Before 1700 A.D., Rwanda is believed to have been occupied by the Twa people, and was later on occupied by the second immigration of the Hutu people, and the third was the Tutsi. Rwanda was organised in small states and chiefdoms but under one ruler called the Mwami. Originally, he was also known as Omukama. Among the Bakiga, the ruling person was therefore named Mukama, equivalent to Mwami in other parts of Rwanda.

Originally, the name Mukama was not a name, but rather the title of a Ruler. But later on it came to be recognised as a name, implying to one ruling man. In the Bakiga culture, the name was later attributed to GOD as LORD. Among the Bakiga, the name Mukama is not a female name. There are not many Bakiga called by the name Mukama. It is a name that was reserved to be used in the family of the ruling clan, the Bamuhutu, who possess the inheritance powers. If there is any person bearing the name Mukama, he must be a Bamuhutu, specifically a Mungura/Mwitira, or belong to the royal clan of the Bamuhutu. Not even in Rwanda among the Tutsi who took over the Kingdom after Mbogo had been defeated, did they dare to use the name Mukama because it signified a more fundamental power than they had assumed. Similar names could be like Byamukama, Kyomukama, Womukama, Kamukama, Bainomukama and so on. Therefore, the title for the King in Rwanda remained Mwami (Omwami), whereas in the Rukiga (the Kiga Kingdom) they continued to use the title Mukama (Omukama).

In the first stages of the formation of the Kingdom of Rwanda, the major states were Bumbogo, Buriza, and Rukoma. (These areas kept their names, and are located in central Rwanda near the capital city of Kigali). Each of these states was represented by a clan chief. The first Mwami was Mbogo of the small state of Bumbogo. At that time, the Hutu, Tutsi, and Twa ethnic groups were all present in Rwanda, living side by side. Though these three major groups stood out, their indigenous clans remained as the point of reference due to their totems. Mbogo, who belonged to the Abungura clan, today known as Abahitira clan, is believed to have been conquered by his friend Kirima (Cyirima) of the Abanyiginya clan.

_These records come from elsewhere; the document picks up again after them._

-- ==== Sys2Proof/Laws/Answers.lean ====
section
/-! SUPPORT. How a completion and a register frame are shown: a command that acts on the block completes, writes compose, and
an enabled cause sets its pending bit. -/

namespace Sys2Proof

open Machine

/-- A command that only acts on the block completes with what its operation leaves. -/
theorem Machine.State.answers_onBlock {s : State} {c : Instr} {f : Block → Block} {P : Block → Prop}
    (h : exec c s = onBlock s f) (hp : P (f s.block)) : s.answers c P := ⟨_, h, rfl, hp⟩

theorem Machine.State.answers_mono {s : State} {c : Instr} {P Q : Block → Prop} (h : s.answers c P) (hq : ∀ b, P b → Q b) :
    s.answers c Q := by
  obtain ⟨t, h1, h2, h3⟩ := h
  exact ⟨t, h1, h2, hq _ h3⟩

namespace Machine

/-! ## Frames of registers -/

theorem Block.onlyRegs_refl (b : Block) (ks : List Nat) : b.onlyRegs b ks := ⟨rfl, fun _ _ => rfl⟩

theorem Block.onlyRegs_wr {b t : Block} {ks : List Nat} (h : b.onlyRegs t ks) {f : Fld} (v : Nat) (hf : f.key ∈ ks) :
    b.onlyRegs (t.wr f v) ks := by
  refine ⟨?_, fun g hg => ?_⟩
  · exact congrArg (fun x : Block => { x with regs := fldSet t.regs f v }) h.1
  · rw [Block.rd_wr_of_ne _ _ _ _ (fun e => hg (by rw [e]; exact hf)), h.2 g hg]

theorem Block.onlyRegs_wrB {b t : Block} {ks : List Nat} (h : b.onlyRegs t ks) {f : Fld} (v : Bool) (hf : f.key ∈ ks) :
    b.onlyRegs (t.wrB f v) ks := Block.onlyRegs_wr h _ hf

theorem Block.onlyRegs_bump {b t : Block} {ks : List Nat} (h : b.onlyRegs t ks) {f : Fld} (hf : f.key ∈ ks) :
    b.onlyRegs (t.bump f) ks := Block.onlyRegs_wr h _ hf

theorem Block.onlyRegs_addSat {b t : Block} {ks : List Nat} (h : b.onlyRegs t ks) {f : Fld} (n : Nat) (hf : f.key ∈ ks) :
    b.onlyRegs (t.addSat f n) ks := Block.onlyRegs_wr h _ hf

theorem Block.onlyRegs_intr {b t : Block} {ks : List Nat} (h : b.onlyRegs t ks) {i : Nat} (v : Bool)
    (hf : Reg.GLB_INT_PEND_PEND.key ∈ ks) : b.onlyRegs (t.intr i v) ks := by
  unfold Block.intr Block.setBitOf
  split
  · exact Block.onlyRegs_wr h _ hf
  · exact h

/-- A read sees only the registers of a changed block. -/
@[simp] theorem Block.rd_mk {d : Block} {g : Fld} {x1 : Tab Nat} {x3 : TimeSt} {x4 : Tab LightRt} {x5 : Tab Nat} {x6 : Bool} {x7 : MgmtSt} {x8 : FaultSt} {x9 : ImageSt} {x10 : EdtSt} {x11 : Tab PortSt} {x12 : Tab SliceSt} {x13 : ArraySt} {x14 : ReguSt} {x15 : Tab SubSt} {x16 : List Intern} {x17 : PhySt} {x18 : CalSt} {x19 : List NvStore} {x20 : EccSt} {x21 : ScrubSt} {x22 : TenderSt} {x23 : ModSt} {x24 : CtrSt} {x25 : PwrSt} {x26 : ThmSt} {x27 : StartSt} {x28 : Nat} {x29 : Nat} {nv : List Host.Cell} :
    (Block.mk d.regs x1 nv x3 x4 x5 x6 x7 x8 x9 x10 x11 x12 x13 x14 x15 x16 x17 x18 x19 x20 x21 x22 x23 x24 x25 x26 x27 x28 x29).rd g = d.rd g := rfl

/-! ## Pending bits (R545) -/

theorem bitOf_or_self (v i : Nat) : bitOf (v ||| 1 <<< i) i = true := by
  simp [bitOf, Nat.shiftRight_or_distrib, Nat.shiftLeft_shiftRight]

theorem bitOf_mod (v w i : Nat) (h : i < w) : bitOf (v % 2 ^ w) i = bitOf v i := by
  simp only [bitOf, Nat.shiftRight_eq_div_pow]
  rw [show w = i + (w - i) by omega, Nat.pow_add, Nat.mod_mul_right_div_self, show w - i = (w - i - 1) + 1 by omega,
    Nat.pow_succ, Nat.mul_comm, Nat.mod_mul_right_mod]

/-- An enabled cause makes its group pending. -/
theorem Block.bit_intr (b : Block) (i : Nat) (h : i < 27) : (b.intr i true).bit Reg.GLB_INT_PEND_PEND i = true := by
  simp only [Block.intr, Block.setBitOf, Block.bit, Block.rd_wr_self, if_true]
  rw [bitOf_mod _ _ _ (show i < Reg.GLB_INT_PEND_PEND.width from h), bitOf_or_self]

theorem Block.on_iff (b : Block) (f : Fld) : b.on f = true ↔ b.rd f ≠ 0 := by simp [Block.on]
theorem Block.on_false (b : Block) (f : Fld) : b.on f = false ↔ b.rd f = 0 := by simp [Block.on]

/-! ## The end of refresh windows (R270) touches no register -/

theorem Block.freeRun_regs (a b : Block) : (Block.freeRun a b).regs = b.regs := by
  unfold Block.freeRun
  exact forEach_keeps Block.regs _ _ _ (fun s i => by split <;> rfl)

theorem Block.freeRun_rd (a b : Block) (g : Fld) : (Block.freeRun a b).rd g = b.rd g :=
  Block.rd_congr _ _ (Block.freeRun_regs a b)

end Machine

end Sys2Proof
end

Kirima accused Mbogo of mistreating the people, and Kirima promised he would be a better chief, though he could not claim to be a King or Umwami. Kirima is believed to have made progress, but his time was short lived by the first invasion of Bunyoro, led by Cwa I son of Nyabwongo. (It remains to verify, whether Nyabwongo is same as Labongo, the first Babiito king of the Bunyoro-Kitara Kingdom in Uganda.)
 
Until now, Mbogo, the King, is not identified with any tribe, but rather with the clan of the Abahitira (Abungura). He was very old and did not want to fight Kirima. His son Kashyiga (Kakiga) fled to the north, trying to regroup so he could come back and fight. The departure of Kakiga left a big wound to the state of Bumbogo. Because Kakiga fled with the royal drum Kamuhagama, Kirima could never claim to be King. The newly established Kingdom was taken over by sympathizers of the Tutsi king Kirima. But then came the first of two invasions of Banyoro (People of Bunyoro) under Kirima's successor Mukobanya.

In the Rwandan history, Kirima is known as Cyirima I Rugwe. In contrast to the classic chronology, modern historians dispute that his successor, Kigeri I Mukobanya, was his son. They rather insist that he was son of the king of Bugesera, a kingdom located south of Kigali ruled by the clan of Abahondogo. Cyirima stole his wife, and it is assumed that she was already pregnant with Mukobanya. Already at the reign of Cyirima, Mukobanya became a great warrior because he could annex Bumbogo, Buriza, and Rukoma among others, expanding the Rwandan territory from a few hills to a large territory. During his own reign, he inflicted a strong defeat to the mighty Banyoro army, and it had to withdraw from Rwanda. They attacked again during the reign of his successor and defeated him. Mukobanya was the first true expansionist king of Rwanda, but his acceptance as king seems to have been a result of his bravery.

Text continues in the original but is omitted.